Two days ago, I hung out inside the Mud Cafe at the North Carolina Zoo. By standing there, I stepped into Liz's imaginary world, a restaurant she called Pizza Hut, in which she served food made from a horse trough full of sand.
And maybe that's it.
Our next generation needs to dig into the sand, collect a few stones, pick up a stick -- or even build a catapult to shoot pumpkins into the air -- so their imaginations can reach the moon.
I figured that out when I danced with nature this week. I wrote how a former newspaper columnist had become nature's new evangelist and how a local camp director had become nature's latest teacher.
They both said the same thing. Our next generation -- preschoolers to high school students -- is overscheduled, overweight and oversaturated with technology, and its members have forgotten the fun of romping through the woods. We parents haven't helped.

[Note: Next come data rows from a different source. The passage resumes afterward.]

-- ==== Sys2Proof/Machine/Core.lean ====
section
/-! DEFINITION. The machine behind the host's interface. -/

def Sys2Proof.core : Host.Core :=
  { State := Sys2Proof.Machine.State, Fault := Sys2Proof.Machine.Fault,
    Refusal := Sys2Proof.Machine.Refusal, step := Sys2Proof.Machine.step,
    reset := Sys2Proof.Machine.State.reset }
end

So, in steps the N.C. Zoo.
After getting stymied by state legislators this summer, the zoo will soon begin raising $2.8 million to help create a 4-acre classroom, complete with caves, gardens and frogs in a stream.
That is, if the zoo finds the funds. But I'm anxiety-free with those odds. By as early as fall 2010, the zoo will turn the KidZone - - the spot of the Mud Cafe -- into what it calls the Children's Nature Zoo.

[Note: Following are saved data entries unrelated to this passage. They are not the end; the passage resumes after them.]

-- ==== Sys2Proof/Certificates/Slice0/Obligations.lean ====
section
/-! DEFINITION. The statements for the provers. A statement about an instruction is about
`exec i s`, where `s` is the state with pc after the whole instruction (R26); `Obligations.StepRunsDecoded`
ties it to a Step. -/

open Sys2Proof Sys2Proof.Machine

/-! ### Reset -/

/-- R36 to R39: reset, for every choice of the parameters of R4. -/
def Obligations.ResetState : Prop :=
  ∀ p : ResetParams,
    (p.bootMode = .skipBoot →
      (State.resetWith p).regs =
        { a := 0x01, b := 0x00, c := 0x13, d := 0x00, e := 0xD8, h := 0x01, l := 0x4D } ∧
      (State.resetWith p).f = { z := true, n := false, h := true, c := true } ∧
      (State.resetWith p).f.toByte = 0xB0 ∧
      (State.resetWith p).getRp .bc = 0x0013 ∧ (State.resetWith p).getRp .de = 0x00D8 ∧
      (State.resetWith p).getRp .hl = 0x014D ∧
      (State.resetWith p).pc = 0x0100 ∧ (State.resetWith p).sp = 0xFFFE ∧
      (State.resetWith p).bus.bootEn = false) ∧
    (p.bootMode = .runBoot →
      (State.resetWith p).regs =
        { a := 0x00, b := 0x00, c := 0x00, d := 0x00, e := 0x00, h := 0x00, l := 0x00 } ∧
      (State.resetWith p).f = { z := false, n := false, h := false, c := false } ∧
      (State.resetWith p).f.toByte = 0x00 ∧
      (State.resetWith p).sp = 0x0000 ∧ (State.resetWith p).pc = 0x0000 ∧
      (State.resetWith p).bus.bootEn = true ∧
      resolve (State.resetWith p).bus.bootEn (State.resetWith p).pc = .boot 0 ∧
      (State.resetWith p).read8 (State.resetWith p).pc = Memory.load p.bootRom 0) ∧
    (State.resetWith p).bus.boot = p.bootRom ∧ (State.resetWith p).bus.cart = p.cartRom ∧
    (State.resetWith p).bus.vram = p.vramInit ∧ (State.resetWith p).bus.wram = p.wramInit ∧
    (State.resetWith p).bus.io = p.ioInit ∧ (State.resetWith p).bus.hram = p.hramInit ∧
    (State.resetWith p).bus.serialData = p.serialDataInit ∧
    (State.resetWith p).bus.serialCtrl = p.serialCtrlInit ∧
    (State.resetWith p).bus.serialOut = [] ∧ (State.resetWith p).fault = none

/-- The model's own choice of parameters (log 1 and log 2, DESIGN CHOICE): `State.reset` is the
`SkipBoot` reset with nothing listed, so every address reads 0x00 but the LCD line; every reset from
parameters in canonical form starts in the invariant of `BusStaysCanonical`. -/
def Obligations.ModelReset : Prop :=
  Config.resetParams.bootMode = .skipBoot ∧ State.reset = State.resetWith Config.resetParams ∧
  (∀ a : Word, a ≠ 0xFF44 → State.reset.read8 a = 0x00) ∧
  (∀ p : ResetParams, p.wf = true → (State.resetWith p).bus.wf = true) ∧
  State.reset.bus.wf = true

/-! ### Decoding and encoding -/

/-- Words written out from the spec's encodings, one or more of each family (40_load8.md to
47_misc.md, and the document's own bytes). -/
def Obligations.WrittenWordsDecode : Prop :=
  decode [0b01000111] = .ok (.ld_B_A, []) ∧
  decode [0b01111110] = .ok (.ld_A_atHL, []) ∧
  decode [0b00111110, 0x7F] = .ok (.ld_A_n 0x7F, []) ∧
  decode [0b11101010, 0x00, 0xC0] = .ok (.ld_atnn_A 0xC000, []) ∧
  decode [0b00100001, 0x4D, 0x01] = .ok (.ld_HL_nn 0x014D, []) ∧
  decode [0b11111000, 0xFE] = .ok (.ld_HL_SPe 0xFE, []) ∧
  decode [0b10000001] = .ok (.add_A_C, []) ∧
  decode [0b11011110, 0x0F] = .ok (.sbc_A_n 0x0F, []) ∧
  decode [0b00110101] = .ok (.dec_atHL, []) ∧
  decode [0b00111001] = .ok (.add_HL_SP, []) ∧
  decode [0b00001011] = .ok (.dec_BC, []) ∧
  decode [0b00011111] = .ok (.rra, []) ∧
  decode [0b11001011, 0b00110110] = .ok (.swap_atHL, []) ∧
  decode [0b11001011, 0b01111000] = .ok (.bit_7_B, []) ∧
  decode [0b11001011, 0b11001011] = .ok (.set_1_E, []) ∧
  decode [0b11000011, 0x00, 0x02] = .ok (.jp_nn 0x0200, []) ∧
  decode [0b00111000, 0xFB] = .ok (.jr_C_e 0xFB, []) ∧
  decode [0b11001101, 0x50, 0x01] = .ok (.call_nn 0x0150, []) ∧
  decode [0b11101111] = .ok (.rst_28, []) ∧
  decode [0b11110101] = .ok (.push_AF, []) ∧
  decode [0b01110110] = .ok (.halt, []) ∧
  decode [0b00010000] = .ok (.stop, []) ∧
  decode [0b11010011] = .ok (.illegal_D3, [])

Meanwhile, zoo educators and the N.C. Zoological Society, the zoo's support organization, have rounded up a diverse crew of educators, executives and environmentalists. Their goal: find ways to get inside kids -- and their families -- outside.

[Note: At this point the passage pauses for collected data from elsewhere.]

-- ==== Sys2Proof/Laws/Form.lean ====
section
/-! SUPPORT. Every instruction through its form: one equation that replaces the 512 arms of `exec` by
the operation of the form, and once what an operation can do. -/

namespace Sys2Proof.Machine

open Sys2Proof

/-- The operation of each form. -/
def Form.run : Form → State → Result
  | .nop => noEffect
  | .halt => noEffect
  | .stop => stop
  | .di => noEffect
  | .ei => noEffect
  | .illegal x => illegal x
  | .prefixCB => prefixCB
  | .ldRegReg dst src => ldRegReg dst src
  | .ldRegHL dst => ldRegHL dst
  | .ldHLReg r => ldHLReg r
  | .ldRegImm dst n => ldRegImm dst n
  | .ldHLImm n => ldHLImm n
  | .storeA i => storeA i
  | .loadA i => loadA i
  | .ldhStore n => ldhStore n
  | .ldhLoad n => ldhLoad n
  | .ldCStore => ldCStore
  | .ldCLoad => ldCLoad
  | .ldAbsStore nn => ldAbsStore nn
  | .ldAbsLoad nn => ldAbsLoad nn
  | .ldRpImm p nn => ldRpImm p nn
  | .ldAbsSP nn => ldAbsSP nn
  | .ldSPHL => ldSPHL
  | .ldHLSP e => ldHLSP e
  | .alu op o => aluOperand op o
  | .aluImm op n => aluImm op n
  | .inc o => incOp o
  | .dec o => decOp o
  | .daa => daa
  | .cpl => cpl
  | .scf => scf
  | .ccf => ccf
  | .addHL p => addHLPair p
  | .addSP e => addSPImm e
  | .incRp p => incPair p
  | .decRp p => decPair p
  | .rotA k => rotAcc k
  | .rot op o => rotShift op o
  | .bit b o => bitTest b o
  | .res b o => bitReset b o
  | .set b o => bitSet b o
  | .jp nn => jpAbs nn
  | .jpIf cc nn => jpAbsIf cc nn
  | .jpHL => jpHL
  | .jr e => jrRel e
  | .jrIf cc e => jrRelIf cc e
  | .call nn => callAbs nn
  | .callIf cc nn => callIf cc nn
  | .ret => ret
  | .retIf cc => retIf cc
  | .reti => ret
  | .rst t => restart t
  | .push p => pushPair p
  | .pop p => popPair p

/-- An instruction runs the operation of its form. -/
theorem exec_eq_run (i : Instr) (s : State) : exec i s = Form.run i.form s := by cases i <;> rfl

theorem instr_form (i : Instr) : i.form.instr = i := by cases i <;> rfl

theorem form_instr (f : Form) : f.instr.form = f := by
  cases f with
  | nop => rfl
  | halt => rfl
  | stop => rfl
  | di => rfl
  | ei => rfl
  | illegal x => cases x <;> rfl
  | prefixCB => rfl
  | ldRegReg dst src => cases dst <;> cases src <;> rfl
  | ldRegHL dst => cases dst <;> rfl
  | ldHLReg r => cases r <;> rfl
  | ldRegImm dst n => cases dst <;> rfl
  | ldHLImm n => rfl
  | storeA i => cases i <;> rfl
  | loadA i => cases i <;> rfl
  | ldhStore n => rfl
  | ldhLoad n => rfl
  | ldCStore => rfl
  | ldCLoad => rfl
  | ldAbsStore nn => rfl
  | ldAbsLoad nn => rfl
  | ldRpImm p nn => cases p <;> rfl
  | ldAbsSP nn => rfl
  | ldSPHL => rfl
  | ldHLSP e => rfl
  | alu op o => cases op <;> cases o with
    | reg r => cases r <;> rfl
    | atHL => rfl
  | aluImm op n => cases op <;> rfl
  | inc o => cases o with
    | reg r => cases r <;> rfl
    | atHL => rfl
  | dec o => cases o with
    | reg r => cases r <;> rfl
    | atHL => rfl
  | daa => rfl
  | cpl => rfl
  | scf => rfl
  | ccf => rfl
  | addHL p => cases p <;> rfl
  | addSP e => rfl
  | incRp p => cases p <;> rfl
  | decRp p => cases p <;> rfl
  | rotA k => cases k <;> rfl
  | rot op o => cases op <;> cases o with
    | reg r => cases r <;> rfl
    | atHL => rfl
  | bit b o => cases o with
    | reg r => cases r <;> cases b <;> rfl
    | atHL => cases b <;> rfl
  | res b o => cases o with
    | reg r => cases r <;> cases b <;> rfl
    | atHL => cases b <;> rfl
  | set b o => cases o with
    | reg r => cases r <;> cases b <;> rfl
    | atHL => cases b <;> rfl
  | jp nn => rfl
  | jpIf cc nn => cases cc <;> rfl
  | jpHL => rfl
  | jr e => rfl
  | jrIf cc e => cases cc <;> rfl
  | call nn => rfl
  | callIf cc nn => cases cc <;> rfl
  | ret => rfl
  | retIf cc => cases cc <;> rfl
  | reti => rfl
  | rst t => cases t <;> rfl
  | push p => cases p <;> rfl
  | pop p => cases p <;> rfl

/-- The instruction of a form runs the form's operation: the one lemma the provers of a statement about
`exec (…).instr` need in place of `exec`. -/
theorem exec_instr (f : Form) (s : State) : exec f.instr s = Form.run f s := by
  rw [exec_eq_run, form_instr]

/-- What an operation answers: a next state, whose bus is the one before, or that one after one byte
write or one 16-bit write. -/
def Effect (s : State) (r : Result) : Prop :=
  ∃ t, r = .next t ∧ (t.bus = s.bus ∨ (∃ a v, t.bus = s.bus.write8 a v) ∨
    ∃ a v, t.bus = s.bus.write16 a v)

theorem Effect.none {s t : State} (h : t.bus = s.bus) : Effect s (.next t) := ⟨t, rfl, .inl h⟩

theorem Effect.byte {s t : State} {a : Word} {v : Byte} (h : t.bus = s.bus.write8 a v) :
    Effect s (.next t) := ⟨t, rfl, .inr (.inl ⟨a, v, h⟩)⟩

theorem Effect.word {s t : State} {a : Word} {v : Word} (h : t.bus = s.bus.write16 a v) :
    Effect s (.next t) := ⟨t, rfl, .inr (.inr ⟨a, v, h⟩)⟩

theorem Effect.operand {s : State} (o : Operand8) (v : Byte) (g : Flags) :
    Effect s (.next ((s.writeOperand o v).setFlags g)) := by
  cases o with
  | reg r => exact .none rfl
  | atHL => exact .byte rfl

theorem Effect.operand' {s : State} (o : Operand8) (v : Byte) :
    Effect s (.next (s.writeOperand o v)) := by
  cases o with
  | reg r => exact .none rfl
  | atHL => exact .byte rfl

theorem aluValue_effect (op : AluOp) (v : Byte) (s : State) : Effect s (aluValue op v s) := by
  cases op <;> exact .none rfl

theorem runCB_effect (cb : Byte) (s : State) : Effect s (runCB cb s) := by
  unfold runCB
  split
  · exact .operand _ _ _
  · exact .none rfl
  · exact .operand' _ _
  · exact .operand' _ _

theorem run_effect (f : Form) (s : State) : Effect s (Form.run f s) := by
  cases f with
  | prefixCB => exact runCB_effect _ (s.setPC (s.pc + 1))
  | alu op o => exact aluValue_effect op _ s
  | aluImm op n => exact aluValue_effect op n s
  | inc o => exact .operand _ _ _
  | dec o => exact .operand _ _ _
  | rot op o => exact .operand _ _ _
  | res b o => exact .operand' _ _
  | set b o => exact .operand' _ _
  | storeA i => exact .byte (by rw [State.indirectUpdate_bus]; rfl)
  | loadA i => exact .none (by rw [State.indirectUpdate_bus]; rfl)
  | ldRpImm p nn => exact .none (State.setRp_bus _ _ _)
  | incRp p => exact .none (State.setRp_bus _ _ _)
  | decRp p => exact .none (State.setRp_bus _ _ _)
  | pop p => exact .none (State.setRp2_bus _ _ _)
  | jpIf cc nn => simp only [Form.run, jpAbsIf]; split <;> exact .none rfl
  | jrIf cc e => simp only [Form.run, jrRelIf]; split <;> exact .none rfl
  | retIf cc => simp only [Form.run, retIf]; split <;> exact .none rfl
  | callIf cc nn =>
    simp only [Form.run, callIf]
    split
    · exact .word rfl
    · exact .none rfl
  | ldHLReg r => exact .byte rfl
  | ldHLImm n => exact .byte rfl
  | ldhStore n => exact .byte rfl
  | ldCStore => exact .byte rfl
  | ldAbsStore nn => exact .byte rfl
  | ldAbsSP nn => exact .word rfl
  | call nn => exact .word rfl
  | rst t => exact .word rfl
  | push p => exact .word rfl
  | _ => exact .none rfl

/-- Every instruction answers a next state, and touches the bus with at most one write (R345, R346). -/
theorem exec_effect (i : Instr) (s : State) : Effect s (exec i s) := by
  rw [exec_eq_run]
  exact run_effect _ _

end Sys2Proof.Machine
end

So, the zoo is serious. And so is Greensboro Montessori School.
For the past 12 years, the school has used nature as part of its curriculum. Students have grown everything from artichokes to Asian pears on their campus off Horse Pen Creek Road.
Every six weeks, on 47 acres in Oak Ridge, its middle school students spend several nights in the woods to study insects and understand a bit of physics -- with a pumpkin and a student-built catapult.
So, it's easy to see why the 370-student private school has given every family there a copy of Richard Louv's "Last Child in the Woods: Saving Our Children from Nature-Deficit Disorder."
And it's also easy to see why the school, with the help of a few sponsors, will pay Louv $10,000 for two days of his time next month.
Louv, a former columnist at the San Diego Union-Tribune, started a grass-roots revolution with stats and stories that give present- day images to the old words of poet Robert Frost.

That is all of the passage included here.